MOMBACH - Bei nur noch zwei ausstehenden Saisonspielen muss Fußball-Verbandsligist Fortuna Mombach noch mehr zittern als zuvor. Nach der 0:1 (0:1)-Heimniederlage vor rund 60 Zuschauern gegen den oberen Tabellennachbarn Ludwigshafener SC verbleiben die Rheinhessen zwar auf dem zwölften Platz, den ersten sicheren Nichtabstiegsplatz – allerdings nur einen Zähler vor dem möglichen Abgrund.

Dabei hat die Elf von Trainer Thomas Eberhardt noch ein wahres Kontrastprogramm vor der Brust: Auswärts gegen Schlusslicht TuS Hohenecken am nächsten Sonntag und zu Hause gegen Spitzenreiter FK Pirmasens II (24. Mai, 15 Uhr).

Mit einem regelrechten Sonntagsschuss, ähnlich einer Bogenlampe aus 35 Metern, überraschte der Pfälzer Mittelfeldspieler Sezer Yalcin den Mainzer Torhüter Alexander Rudolph.
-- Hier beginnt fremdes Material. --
/-- The monitor current of source j for this period, in amperes (R74 to R76). DEDUCED, unsafe: log entry 39. -/
def monitorCurrent (s : State) (ds : List Delivered) (j : Nat) : Option Rat :=
  if setCurrent s j == 0 then none
  else if !excDriven s then
    (match s.dup.hoists with
     | h :: _ => (match Tab.find h.currents j with | some c => some (F32.toRat c / 1000000) | none => none)
     | [] => none)
  else if s.meas.excOpen.contains j then none
  else match ds.find? (·.ch == 53 + 6 * j) with
    | some d => if recordValid s d then some (volts s d.ch d.m / 1000) else none
    | none => none

/-- The phase-1 comparison of the window that opens at the next tick, if one does (R88, R89). -/
def windowSlice (s : State) : Option Nat :=
  let t := s.tick + 1
  if s.counting && rdF s 0x3180 0x24 && !s.meas.calStopped && t % 17000 == 0 && s.meas.calPhase == 0 then
    some ((s.meas.calRetry).getD ((t / 17000 + 15) % 16))
  else none

/-- The slice that R88 calibrates next (R98): that of the first window to come whose slice is not faulty. -/
def nextCal (s : State) : Nat :=
  let n := s.tick / 17000
  match s.meas.calRetry with
  | some sl => sl
  | none => (((List.range 16).map fun i => (n + i) % 16).find? fun sl => !within (rdN s (slObj sl) 0x80) 2 3).getD (n % 16)

/-- The next 2 conversions of a channel carry SETTLING and its window restarts (R79, R85). -/
def settleChan (s : State) (ch : Nat) : State := setChan s ch { chan s ch with settle := 2, win := [] }

/-- The current of source j changes, or it is switched on or off (R85): its channels and its monitor settle. -/
def settleSource (s : State) (j : Nat) : State :=
  let s := foldS s ((List.range 16).map fun sl => 6 * sl + 4) fun s ch =>
    if rdN s (chObj ch) 3 == j + 1 then settleChan s ch else s
  settleChan s (53 + 6 * j)

/-- The sources are switched on or off with the ensign and the operational tick (R76, R85, R476). -/
def switchSources (s : State) : State :=
  if excDriven s == s.meas.driven then s
  else
    let s := { s with meas := { s.meas with driven := excDriven s } }
    foldS s ((List.range 4).filter fun j => setCurrent s j != 0) settleSource

/-- The tick pass of the period that has just begun, with its correction, filtering and linearisation (R19, R20 steps
1 to 6), the free-running conversions, and the comparison of slices in parallel. -/
def tickPass (s : State) (adc : List (List AdcSample)) : State :=
  let s0 := switchSources s
  let s := if rdN s0 0x3180 0x81 == nextCal s0 then s0 else wrN s0 0x3180 0x81 (nextCal s0)
  let (s, ds) := (List.range 16).foldl (init := (s, ([] : List Delivered))) fun a sl =>
    let (s, d) := runSlice a.1 adc sl
    (s, d ++ a.2)
  let s := wrN s 0x3180 0x80 (passEnd s)
  let s := refPennants s ds
  let s := excTest s ds
  let vref := match ds.find? (·.ch == 5) with
    | some d => if recordValid s d then some (volts s 5 d.m) else none
    | none => none
  let cur := monitorCurrent s ds
  let s := foldS s ds fun s d => publish s d (if recordValid s d then physOf s d cur vref else none)
  let s := foldS s (List.range 4) fun s j =>
    match ds.find? (·.ch == 53 + 6 * j) with
    | some _ => wrR s 0x3180 (0x83 + j) (rdR s (chObj (53 + 6 * j)) 0x82)
    | none => s
  let s := ageUnlisted s ds
  -- slices in parallel (R89 steps 1 and 4, R90)
  match windowSlice s with
  | some sl =>
    if rdN s (slObj sl) 0x80 == 2 || rdN s (slObj sl) 0x80 == 3 || rdN s (slObj sl) 0x80 == 8 then s else
    let s := wrN (wrN (wrN s (slObj sl) 0x80 7) 0x3170 0x80 7) 0x3170 0x81 sl
    { s with meas := { s.meas with calSlice := sl, calT := s.tick + 1, calPhase := 1, cmpFail := compareFails s0 adc sl } }
  | none =>
    if s.meas.calPhase == 3 || s.meas.calPhase == 4 then
      { s with meas := { s.meas with cmpFail := compareFails s0 adc s.meas.calSlice } }
    else s

-- Changes of settings ---------------------------------------------------------------------------------------------

/-- What a write that changes a measurement parameter does to the filters (R85, R86): gain and zero offset settle the channel, a
change of N refills its window, a change of a source's current settles its channels and its monitor. -/
def measChanged (s : State) (idx sub : Nat) : State :=
  if within idx 0x3100 0x315F then
    let ch := idx - 0x3100
    if (sub == 0x20 || sub == 0x2B) && ch % 6 == 4 then settleChan s ch
    else if sub == 0x21 then setChan s ch { chan s ch with win := [], refill := true }
    else s
  else if idx == 0x3180 && within sub 0x20 0x23 then settleSource s (sub - 0x20)
  else s

-- Background calibration (R88 to R91) -----------------------------------------------------------------------------

/-- A calibration result out of bounds (R90): an offset beyond ±32 LSB or a gain outside 0.98 to 1.02. -/
def coefOob (c : List (Real32 × Real32)) : Bool :=
  c.any fun p => decide (32 < F32.toRat p.1) || decide (F32.toRat p.1 < -32) ||
    decide (F32.toRat p.2 < mkRat 98 100) || decide (mkRat 102 100 < F32.toRat p.2)

/-- Coefficients come into use at tick `t` (R97: 90, 91 and 92). -/
def takeCoefs (s : State) (sl t : Nat) : State :=
  inc (wrN (wrR s (slObj sl) 0x90 (rdR s 0x3180 0x87)) (slObj sl) 0x91 t) (slObj sl) 0x92

/-- A failed comparison (R90): the pennant and the counter. -/
def calMismatch (s : State) (sl : Nat) : State := inc (event s 12 (0x06400000 + sl * 256)) 0x3180 0x88

/-- Background calibration stops (R90). DEDUCED, unsafe: log entry 34. -/
def calStop (s : State) : State :=
  condStart { s with meas := { s.meas with calStopped := true } } 14 0 0x06400000 0xFF

def calDone (s : State) : State :=
  match s.meas.calItem with
  | some i => { itemDone s i with meas := { (itemDone s i).meas with calItem := none } }
  | none => s
def calFail (s : State) : State :=
  match s.meas.calItem with
  | some i => { itemFail s i 12 0 with meas := { (itemFail s i 12 0).meas with calItem := none } }
  | none => s
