-- Index (R130, R131) ----------------------------------------------------------------------------------------------

/-- An index event at the current count. -/
def indexEvent (s : State) (c t : Nat) : State :=
  let p := { pos s c with indexCount := (pos s c).indexCount + 1 }
  if !p.referenced then
    let cnt := if rdN s (pcObj c) 5 == 1 then rdN s (pcObj c) 0x23 else p.count
    setPos s c { p with count := cnt, idxRef := cnt, referenced := true }
  else
    let cpr := rdN s (pcObj c) 0x21
    let m := (diff32 p.count p.idxRef % (cpr : Int)).toNat
    let e : Int := if m > cpr / 2 then (m : Int) - cpr else m
    if e.natAbs ≤ rdN s (pcObj c) 0x22 then
      if e == 0 then setPos s c { p with idxRef := p.count }
      else
        let c1 := add32 p.count (-e)
        let s := inc (setPos s c { p with count := c1, idxRef := c1, corrected := true }) (pcObj c) 0x86
        compareMove s c p.count c1 t
    else
      let s := inc (wrN (setPos s c { p with mismatch := true }) (pcObj c) 0x85 p.count) (pcObj c) 0x87
      condStart s 19 c (0x0A604000 + c) 0xFF

/-- An edge of Z to `level` (R130): an index event where it is the active level, index checking is on and the mode is 1 to 4.
`held` cycles the new level lasts (R122). DEDUCED, unsafe: log entry 57. -/
def indexEdge (s : State) (c : Nat) (level : Bool) (held off : Nat) : State :=
  let p := pos s c
  if p.z == level || held < rdN s (pcObj c) 0x20 || pcMode s c == 5 then s else
  let s := setPos s c { p with z := level }
  if posCounts s && within (pcMode s c) 1 4 && rdF s (pcObj c) 3 && level == (rdN s (pcObj c) 4 == 0) then
    indexEvent s c (cycleNs s off)
  else s

-- SSI (R126, R127) ------------------------------------------------------------------------------------------------

/-- Half periods of the SSI clock in CLK_POS cycles: round(100 MHz / f_set). -/
def ssiHalf (s : State) (c : Nat) : Nat :=
  let f := rdN s (pcObj c) 0x0A
  if f == 0 then 0 else (roundRat (mkRat 100000000 f)).toNat

/-- The Gray code `g` of `w` bits as a number. -/
def grayDecode (g : Nat) : Nat → Nat
  | 0 => g
  | k + 1 => grayDecode g k ^^^ (g >>> (k + 1))

/-- Length of a frame from its start in ns (R126): the clock falls after half a period, and `b + 1` rising edges sample A, the
last of them delayed by 0x3200+c:0C cycles. -/
def ssiLength (s : State) (c : Nat) : Nat := 10 * ssiHalf s c * (rdN s (pcObj c) 8 + 1) + 5 * rdN s (pcObj c) 0x0C

/-- The SSI clock at time `t`: idle high; within a frame low in every second half period, until the last rising edge. -/
def ssiClock (s : State) (c t : Nat) : Bool :=
  let p := pos s c
  let k := if ssiHalf s c == 0 then 0 else (t - p.frameAt) / (5 * ssiHalf s c)
  !(p.frameBusy && k % 2 == 1 && k ≤ 2 * rdN s (pcObj c) 8 + 1)

/-- A frame starts at the tick (R126). -/
def ssiStart (s : State) (c : Nat) : State :=
  let p := pos s c
  if pcMode s c == 6 && !p.frameBusy && nowNs s 0 ≥ p.frameFree then
    setPos s c { p with frameBusy := true, frameAt := nowNs s 0 }
  else s

/-- A frame is complete: `v` its bits, `startHigh` and `endLow` the level of A at its start and after the last bit. -/
def ssiComplete (s : State) (c v : Nat) (startHigh endLow : Bool) (off : Nat) : State :=
  let p := pos s c
  if pcMode s c != 6 || !p.frameBusy || nowNs s off < p.frameAt + ssiLength s c then s else
  let t := nowNs s off
  let b := rdN s (pcObj c) 8
  let p := { p with frameBusy := false, frameFree := t + rdN s (pcObj c) 0x0B * 1000 }
  if !startHigh || !endLow then
    signalFault (setPos s c { p with ssiErrors := p.ssiErrors + 1 }) c
  else
    let v := v % 2 ^ b
    let v := if rdN s (pcObj c) 9 == 1 then grayDecode v b else v
    match p.vPrev with
    | none => setPos s c { p with count := v, vPrev := some v, ssiErrors := 0, frames := [v],
                                  changedAt := if v == p.count then p.changedAt else some t }
    | some w =>
      let m := (v + 2 ^ b - w % 2 ^ b) % 2 ^ b
      let d : Int := if m ≥ 2 ^ (b - 1) then (m : Int) - 2 ^ b else m
      let c1 := add32 p.count d
      let p' := { p with count := c1, vPrev := some v, ssiErrors := 0, frames := (c1 :: p.frames).take 65,
                         down := if d == 0 then p.down else decide (d < 0), changedAt := if d == 0 then p.changedAt else some t }
      let s := setPos s c p'
      if d == 0 then s else compareMove s c p.count c1 t

-- Speed and the latch (R128, R132 to R136, R141, R142) ------------------------------------------------------------

/-- Speed of an incremental channel at time `t`: (value, decaying). DEDUCED, unsafe: log entry 56. -/
def edgeSpeed (s : State) (c t : Nat) : Real32 × Bool :=
  let p := pos s c
  let sg (q : Rat) : Real32 := F32.ofRat (if p.down then -q else q)
  match p.stamps with
  | [] => (F32.zero, false)
  | last :: _ =>
    if p.edges ≤ 1 then (F32.zeroOf p.down, false) else
    let w := Nat.min (rdN s (pcObj c) 0x24) (p.edges - 1)
    let m := mkRat ((last - p.stamps.getD w last : Nat) : Int) w
    let gap : Rat := ((t - last : Nat) : Rat)
    if m < gap then (sg (1000000000 / gap), true)
    else if m ≤ 0 then (F32.zeroOf p.down, false)
    else (sg (1000000000 / m), false)

/-- Speed of an SSI channel (R136). DEDUCED, unsafe: log entry 56. -/
def ssiSpeed (s : State) (c : Nat) : Real32 :=
  let p := pos s c
  let w := Nat.min (rdN s (pcObj c) 0x24) (p.frames.length - 1)
  if w == 0 then F32.zero else
  match p.frames with
  | [] => F32.zero
  | k :: _ => F32.ofRat (mkRat (diff32 k (p.frames.getD w k) * 10000) w)

/-- Position and speed are delivered invalid (R127, R131). DEDUCED, unsafe: log entry 52. -/
def posInvalid (s : State) (c : Nat) : Bool :=
  let p := pos s c
  let pol := rdN s (pcObj c) 6
  (pcMode s c == 6 && (p.ssiErrors ≥ 3 || p.vPrev.isNone)) || (pol ≥ 1 && p.mismatch) || (pol == 2 && !p.referenced)

/-- Commands due at this tick: preset before the latch, re-reference, arm and disarm (R129, R131, R137). -/
def posDue (s : State) (c : Nat) : State :=
  let p := pos s c
  let p' := { p with preset := p.preset.filter fun q => s.now < q.1, reRef := p.reRef.filter fun d => s.now < d,
                     arm := p.arm.filter fun q => s.now < q.1 }
  if p' == p then s else
  let s := setPos s c p'
  let s := foldS s (p.preset.filter fun q => q.1 ≤ s.now) fun s q =>
    setPos s c { pos s c with count := q.2, idxRef := add32 (pos s c).idxRef (diff32 q.2 (pos s c).count) }
  let s := foldS s (p.reRef.filter fun d => d ≤ s.now) fun s _ =>
    condEnd (setPos s c { pos s c with referenced := false, mismatch := false }) 19 c (0x0A604000 + c)
  foldS s (p.arm.filter fun q => q.1 ≤ s.now) fun s q => armList s c (q.2 == 1)

/-- The standstill timeout (R133). -/
def standstill (s : State) (c off : Nat) : State :=
  let p := pos s c
  match p.stamps with
  | last :: _ =>
    if within (pcMode s c) 1 5 && nowNs s off ≥ last + rdN s (pcObj c) 0x25 * 1000000 then
      setPos s c { p with stamps := [], edges := 0, stopped := true, starting := false, reversal := false }
    else s
  | [] => s

/-- The latch of channel `c` at the tick: count, speed, index count and status in one entry (R128), after the standstill timeout
if it has been reached (R133). -/
def posLatch (s : State) (c : Nat) : State :=
  let s := standstill (posDue s c) c 0
  let t := nowNs s 0
  let p := pos s c
  let ssi := pcMode s c == 6
  let (v, decay) := if ssi then (ssiSpeed s c, false) else edgeSpeed s c t
  let stopped := if ssi then (match p.changedAt with | some u => t - u ≥ rdN s (pcObj c) 0x25 * 1000000 | none => true) else p.stopped
  let atSp := p.spValid &&
    decide ((diff32 (unsignedOf 4 (F32.toIntHalfAway (rdR s (pcObj c) 0x84))) p.count).natAbs ≤ rdN s (pcObj c) 0x26)
  let st := [p.down, stopped, !ssi && p.starting, !ssi && p.reversal, decay, p.referenced, p.mismatch, p.corrected, p.sigFault,
    posInvalid s c, atSp, p.spValid, (armedAt s c).isSome]
  let s := wrN s (pcObj c) 0x83 (((List.range 13).zip st).foldl (fun n q => setBit n q.1 q.2) 0)
  let s := wrN (wrR (wrN s (pcObj c) 0x80 p.count) (pcObj c) 0x81 v) (pcObj c) 0x82 (p.indexCount % 2 ^ 32)
  ssiStart (setPos s c { p with corrected := false, sigFault := false }) c
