/-- Enter an item in the journal; it carries the journalled mark (R39, R424). DEDUCED, unsafe: log entry 182. -/
def journalAdd (s : State) (i : Nat) (targets : List (Nat × Nat)) : State :=
  match Tab.find s.work i with
  | some w =>
    let s := itemSet s i fun w => { w with journalled := true }
    let j : Journal := { id := w.id, obj := 0x2020 + i, idx := w.idx, sub := w.sub, kind := w.kind, origin := w.origin, targets := targets, tick := s.tick, mark := false }
    inc (setStore s { s.store with journal := s.store.journal ++ [j] }) 0x2400 0x9A
  | none => s

/-- An item's journal entry is no longer needed once it has ended. DEDUCED, unsafe: log entry 182. -/
def journalDrop (s : State) (i : Nat) : State :=
  match Tab.find s.work i with
  | some w =>
    if w.journalled then
      let j := s.store.journal.filter fun x => x.id != w.id
      wrN (setStore s { s.store with journal := j }) 0x2400 0x9A j.length
    else s
  | none => s

/-- The object concerned in a unit's own save. -/
def workObject (w : StoreWork) : Nat × Nat :=
  match w with
  | .save _ => (0x1010, 1)
  | .restore _ => (0x1011, 1)
  | .coupling => (0x3C80, 0x89)
  | .coefs => (0x3180, 0)
  | .panel p _ => (0x3340 + p, 0)
  | .hoist _ => (0x2500, 0x85)

/-- The item in progress ends; a store command that ends FAILED is answered with 0x08000020 whatever its reason (R61). -/
def storeEnd (s : State) (ok : Bool) (reason : Nat) : State :=
  match s.store.active with
  | none => s
  | some q =>
    let s := setStore s { s.store with active := none, writes := [], attempt := 0 }
    let s := match q.item with
      | some i => let s := journalDrop s i
                  if ok then itemDone s i else itemFail s i reason (if reason == 11 || q.client.isSome then 0x08000020 else 0x08000000)
      | none => s
    match q.client with
    | some c => later s c (workObject q.work).1 (if ok then 0 else 0x08000020) []
    | none => s

/-- Effects of a whole item written (R62). -/
def storeTaken (s : State) (w : StoreWork) : State :=
  match w with
  | .save _ => s
  | .restore areas =>
    foldS s (areas.flatMap areaTags) fun s tag => setRecord s tag { storeRecord s tag with b0 := none, b1 := none }
  | .coupling => foldS s (couplingRecord s) fun s z => wrN s (dcObj z.1) 0x8E 2
  | .coefs => setStore s { s.store with coefsAt := some s.now }
  | .panel p _ => { s with panels := Tab.upd s.panels p {} fun x => { x with recAt := s.now } }
  | .hoist _ => setStore s { s.store with hoistAt := some s.now, hoistsSince := 0 }

/-- The areas that a store command begins to write take their next serials (R62), whatever becomes of the item. -/
def serialsRaised (s : State) (w : StoreWork) : State :=
  match w with
  | .save areas => setStore s { s.store with serials := areas.foldl (fun t a => Tab.upd t a 0 (· + 1)) s.store.serials }
  | _ => s

/-- The store takes its next item, in order of acceptance, when it is free (R421); a unit's save that found no object takes the
next one that frees (R463). DEDUCED, unsafe: log entry 181. -/
def storeKick (s : State) : State :=
  match s.store.active, s.store.queue with
  | none, q :: rest =>
    let o := workObject q.work
    let (s, item) := match q.item with
      | some i => (s, some i)
      | none => newItem s 2 0x100 o.1 o.2
    match item with
    | none => s
    | some i =>
      let s := itemActive (journalAdd s i (journalTargets s q.work)) i
      let w := storeWrites s q.work
      let s := serialsRaised s q.work
      let s := setStore s { s.store with active := some { q with item := item }, queue := rest, writes := w, attempt := 0 }
      if w.isEmpty then storeEnd (storeTaken s q.work) true 0 else bankBegin s w
  | _, _ => s

/-- A store item is accepted. -/
def storeAsk (s : State) (q : StoreReq) : State := storeKick (setStore s { s.store with queue := s.store.queue ++ [q] })

/-- A unit's own save: a work item of kind 2 with the device as origin; where no object is free it waits (R463). The holder
mirrors the record (R342). -/
def unitSave (s : State) (w : StoreWork) : State :=
  if quiescing s then s else
  let s := match w with
    | .coupling => mirrorPut s (.coupling (couplingRecord s))
    | .panel p periodic => mirrorPut s (.panel p (panelRec s p periodic))
    | _ => s
  let (s, i) := newItem s 2 0x100 (workObject w).1 (workObject w).2
  let s := if i.isNone then waited s else s
  storeAsk s { item := i, client := none, work := w }

/-- The save of the learned coefficients every 3 600 s while any zone has learning mode 1 (R216). -/
def couplingPeriodic (s : State) : State :=
  if (zonesOfPart s).any (fun z => rdN s (dcObj z) 0x2F == 1) && s.now ≥ s.store.couplingAt + 36000000 then
    unitSave (setStore s { s.store with couplingAt := s.now }) .coupling
  else s

/-- A bank write ends: both CRCs checked, or not (R418, R420). DEDUCED, unsafe: log entry 190. -/
def bankWriteComplete (s : State) (ok : Bool) : State :=
  match s.store.active, s.store.writes with
  | some q, (tag, serial, p) :: rest =>
    if ok then
      let s := bankWritten s tag serial p
      let s := setStore s { s.store with writes := rest, attempt := 0 }
      if rest.isEmpty then storeKick (storeEnd (storeTaken s q.work) true 0) else bankBegin s rest
    else
      let spare := rdN s 0x2400 0x99
      if s.store.attempt == 0 && spare ≥ bankKB tag then
        wrN (setStore s { s.store with attempt := 1 }) 0x2400 0x99 (spare - bankKB tag)
      else
        let s := inc (event s 73 (bankLoc tag (targetIs1 (storeRecord s tag)))) 0x2400 0x96
        storeKick (storeEnd s false 11)
  | _, _ => s

/-- Every queued store item ends FAILED, and a write in progress is abandoned (R387, R411). A queued item that R466 has ended in
POWER_FAIL keeps its answer 0x08000000, and any other FAILED store item is answered with 0x08000020 (R61). -/
def storeAbandon (s : State) (reason : Nat) (finishes : Bool) : State :=
  let s := if finishes then
      (match s.store.writes with
       | [(tag, serial, p)] => (match s.store.active with | some q => storeEnd (storeTaken (bankWritten s tag serial p) q.work) true 0 | none => s)
       | (tag, serial, p) :: _ => storeEnd (bankWritten s tag serial p) false reason
       | [] => storeEnd s false reason)
    else storeEnd s false reason
  let l := s.store.queue
  let s := setStore s { s.store with queue := [] }
  let code := if rdN s 0x2100 0x80 == 3 then 0x08000000 else 0x08000020
  foldS s l fun s q =>
    let s := match q.item with | some i => itemFail (journalDrop s i) i reason code | none => s
    match q.client with | some c => later s c (workObject q.work).1 code [] | none => s
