/-- The root of the mean square of the samples held. DEDUCED, unsafe: log entry 163. -/
def rmsOf (l : List Rat) : Rat := if l.isEmpty then 0 else sqrtRat ((l.foldl (fun a x => a + x * x) 0) / (l.length : Rat))

/-- P̄ of the periods accepted since the history was cleared (R393). -/
def meanPeriod (x : Feed) : Option Rat :=
  if x.periods.isEmpty then none else some (((x.periods.foldl (· + ·) 0 : Nat) : Rat) / (x.periods.length : Rat))

/-- Severity of an event class. -/
def severity (c : Nat) : Nat := match c with | 3 => 3 | 1 => 2 | 2 => 1 | _ => 0

/-- The next event class (R396). -/
def nextClass (cls : Nat) (pct d w i h : Rat) : Nat :=
  match cls with
  | 0 => if pct < i then 3 else if pct < d then 1 else if w < pct then 2 else 0
  | 1 => if pct < i then 3 else if d + h ≤ pct then 0 else 1
  | 3 => if d + h ≤ pct then 0 else if i + h ≤ pct then 1 else 3
  | _ => if pct ≤ w - h then 0 else 2

/-- Classes 12 quantities of a feed that are valid (R392, R395). DEDUCED, unsafe: log entry 162. -/
def mainsMarks (s : State) (f : Nat) : State :=
  let x := feed s f
  let bad := !feedOn s f || rdBit s (feedObj f) 0x84 4
  let v (q : Nat) (b : Bool) (l : List Nat) : List Nat := if b && !bad then (f * 8 + q) :: l else l
  let rest := s.mainsValid.filter fun i => !within i (f * 8) (f * 8 + 3)
  { s with mainsValid := v 0 x.closed (v 1 (rdBit s (feedObj f) 0x84 1) (v 2 true (v 3 x.closed rest))) }

/-- The comparison with the check input at a close (R391). -/
def checkClose (s : State) (f : Nat) (rms : Rat) : State :=
  if !rdF s (feedObj f) 2 then s else
  let x := feed s f
  let c := rmsOf x.cs
  let diff := if rms < c then c - rms else rms - c
  let beyond := decide (fq s f 0x2C * fq s f 0x20 / 100 < diff)
  let x := { x with missRun := if beyond then x.missRun + 1 else 0, okRun := if beyond then 0 else x.okRun + 1 }
  let s := setFeed s f x
  let set (s : State) (b : Bool) : State := cond (wrBit (wrBit s (feedObj f) 0x84 3 b) (feedObj f) 0x84 4 b) b 61 f (mainsLoc f) 0xFF
  if x.missRun ≥ 10 then set s true else if x.okRun ≥ 10 then set s false else s

/-- A half-cycle close: RMS, percentage, check, class and event (R391, R395, R396). DEDUCED, unsafe: log entry 165. -/
def halfCycleClose (s : State) (f : Nat) : State :=
  let o := feedObj f
  let x := feed s f
  let rms := rmsOf x.xs
  let pct := F32.ofRat (100 * rms / fq s f 0x20)
  let s := wrR (wrR (setFeed s f { x with closed := true }) o 0x80 (F32.ofRat rms)) o 0x83 pct
  let s := checkClose s f rms
  let cls := rdN s o 0x82
  let now := nextClass cls (F32.toRat pct) (fq s f 0x22) (fq s f 0x23) (fq s f 0x24) (fq s f 0x25)
  let s := wrN s o 0x82 now
  let x := feed s f
  let s := match x.ev with
    | none =>
      if now == 0 then s
      else eventWith (setFeed s f { x with ev := some (s.now, now, pct) }) 59 (mainsLoc f) 0x0070 f 0xFF
    | some (t, worst, ext) =>
      if now == 0 then
        let s := wrN (wrN s o 0x8B worst) o 0x8C (s.tick - (s.now - t))
        let s := wrR (wrN s o 0x8D (roundRat (mkRat (s.now - t) 10)).toNat) o 0x8E ext
        let s := inc s o (match worst with | 1 => 0x87 | 2 => 0x88 | _ => 0x89)
        eventWith (setFeed s f { x with ev := none }) 59 (mainsLoc f) 0x0071 f 0xFF
      else
        let w := if severity worst < severity now then now else worst
        setFeed s f { x with ev := some (t, w, if w == 2 then F32.max ext pct else F32.min ext pct) }
  mainsMarks s f

/-- The four newest periods decide an excursion (R394). DEDUCED, unsafe: log entry 164. -/
def excursion (s : State) (f p : Nat) : State :=
  let x := feed s f
  let fr : Rat := 1000000000 / (p : Rat)
  let nom : Rat := rdN s (feedObj f) 0x26
  let out := decide (fq s f 0x27 < (if fr < nom then nom - fr else fr - nom))
  let x := { x with outRun := if out then x.outRun + 1 else 0, inRun := if out then 0 else x.inRun + 1 }
  let s := setFeed s f x
  let on := rdBit s (feedObj f) 0x84 2
  if !on && x.outRun ≥ 4 then wrBit s (feedObj f) 0x84 2 true
  else if on && x.inRun ≥ 4 then inc (wrBit s (feedObj f) 0x84 2 false) (feedObj f) 0x8A
  else s

/-- ZXO ports of a feed see a positive-going crossing: the fourth in a row resumes a lost port (R113). -/
def zxoSee (s : State) (f tc : Nat) : State :=
  foldS s (List.range 64) fun s n =>
    let p := port s n
    if fpFun s n != 7 || rdN s (fpObj n) 4 != f || !p.zxLost then s else
    let gap := tc - p.zxLast
    let run := if p.zxRun > 0 && within gap 14300000 25000000 then p.zxRun + 1 else 1
    if run ≥ 4 then
      condEnd (wrBit (setPort s n { p with zxRun := 0, zxLast := tc, zxLost := false, zxOn := false, zxAcc := 0 }) (fpObj n) 0x87 2 false)
        17 n (0x0A500000 + n)
    else setPort s n { p with zxRun := run, zxLast := tc }

/-- An accepted crossing at `tc` ns (R392 to R395). -/
def mainsCrossing (s : State) (f tc : Nat) (positive : Bool) : State :=
  let o := feedObj f
  let x := feed s f
  let bad := rdBit s o 0x84 4
  let period := match positive, x.lastPos with
    | true, some p => if within (tc - p) 14300000 25000000 then some (tc - p) else none
    | _, _ => none
  let x := { x with last := some tc, below := false, above := false, seen := if bad then x.seen else tc,
                    periods := (match period with | some p => (p :: x.periods).take 4 | none => x.periods),
                    lastPos := if positive then some tc else x.lastPos }
  let x := match meanPeriod x with | some p => { x with pbar := some p } | none => x
  let x := { x with nextClose := some ((tc : Rat) + mkRat 6 10 * x.pbar.getD 20000000) }
  let s := wrBit (setFeed s f x) o 0x84 0 true
  let s := if positive then wrN (wrN s o 0x85 (s.tick - (s.now - tc / 100000))) o 0x86 (tc % 100000 / 5) else s
  let s := match period with | some p => excursion s f p | none => s
  let s := if x.periods.length ≥ 4 then
      (match meanPeriod x with | some p => wrR (wrBit s o 0x84 1 true) o 0x81 (F32.ofRat (1000000000 / p)) | none => s)
    else s
  let s := halfCycleClose s f
  if positive && !bad then zxoSee s f tc else s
Ein Tor, das durchaus auf die Kappe des Teenagers geht. „Aber ich mache ihm keinen Vorwurf“, betonte sein Coach. „Er hat seine Sache bisher gut gemacht.“ Im Umkehrschluss befand Gästetrainer Antonio De Simone: „Da haben wir etwas Glück gehabt.“ Bei allerdings mehr Ballbesitz der Seinen in der ersten Halbzeit, wie er befand.

Nach Wiederbeginn bestimmten die Platzherren klar die Szenerie: „Die Gäste haben fast nur hinten drin gestanden und auf Konter gespielt“, stellte Fortuna-Trainer Eberhardt klar. In der Tat: Die Mombacher kombinierten gefällig, machte das Spiel breit – aber im Abschluss war der Vizemeister der Vorsaison viel zu harmlos. Am meisten Pech hatte allerdings ihr eingewechselter Spieler Stipan Jakic, der in der Schlussphase aus kurzer Distanz nur den Pfosten traf (85.).

„Es war ein Kampfspiel“, betonte der Pfälzer Trainer. Bei dem die Akteure sich aber äußerst fair verhielten. Der gut leitende Schiedsrichter Christoph Schütz (Worms) zückte nicht eine Gelbe Karte. „Wir haben alles riskiert“, sprach Eberhardt seiner Mannschaft bei sehr warmen Temperaturen keinesfalls den Willen ab. „Aber oft spielen wir klein-klein – warum?“, monierte er. Aber der Übungsleiter schaute gleich wieder nach vorn. „Das Spiel müssen wir abhaken.“ Denn das Kontrastprogramm wartet.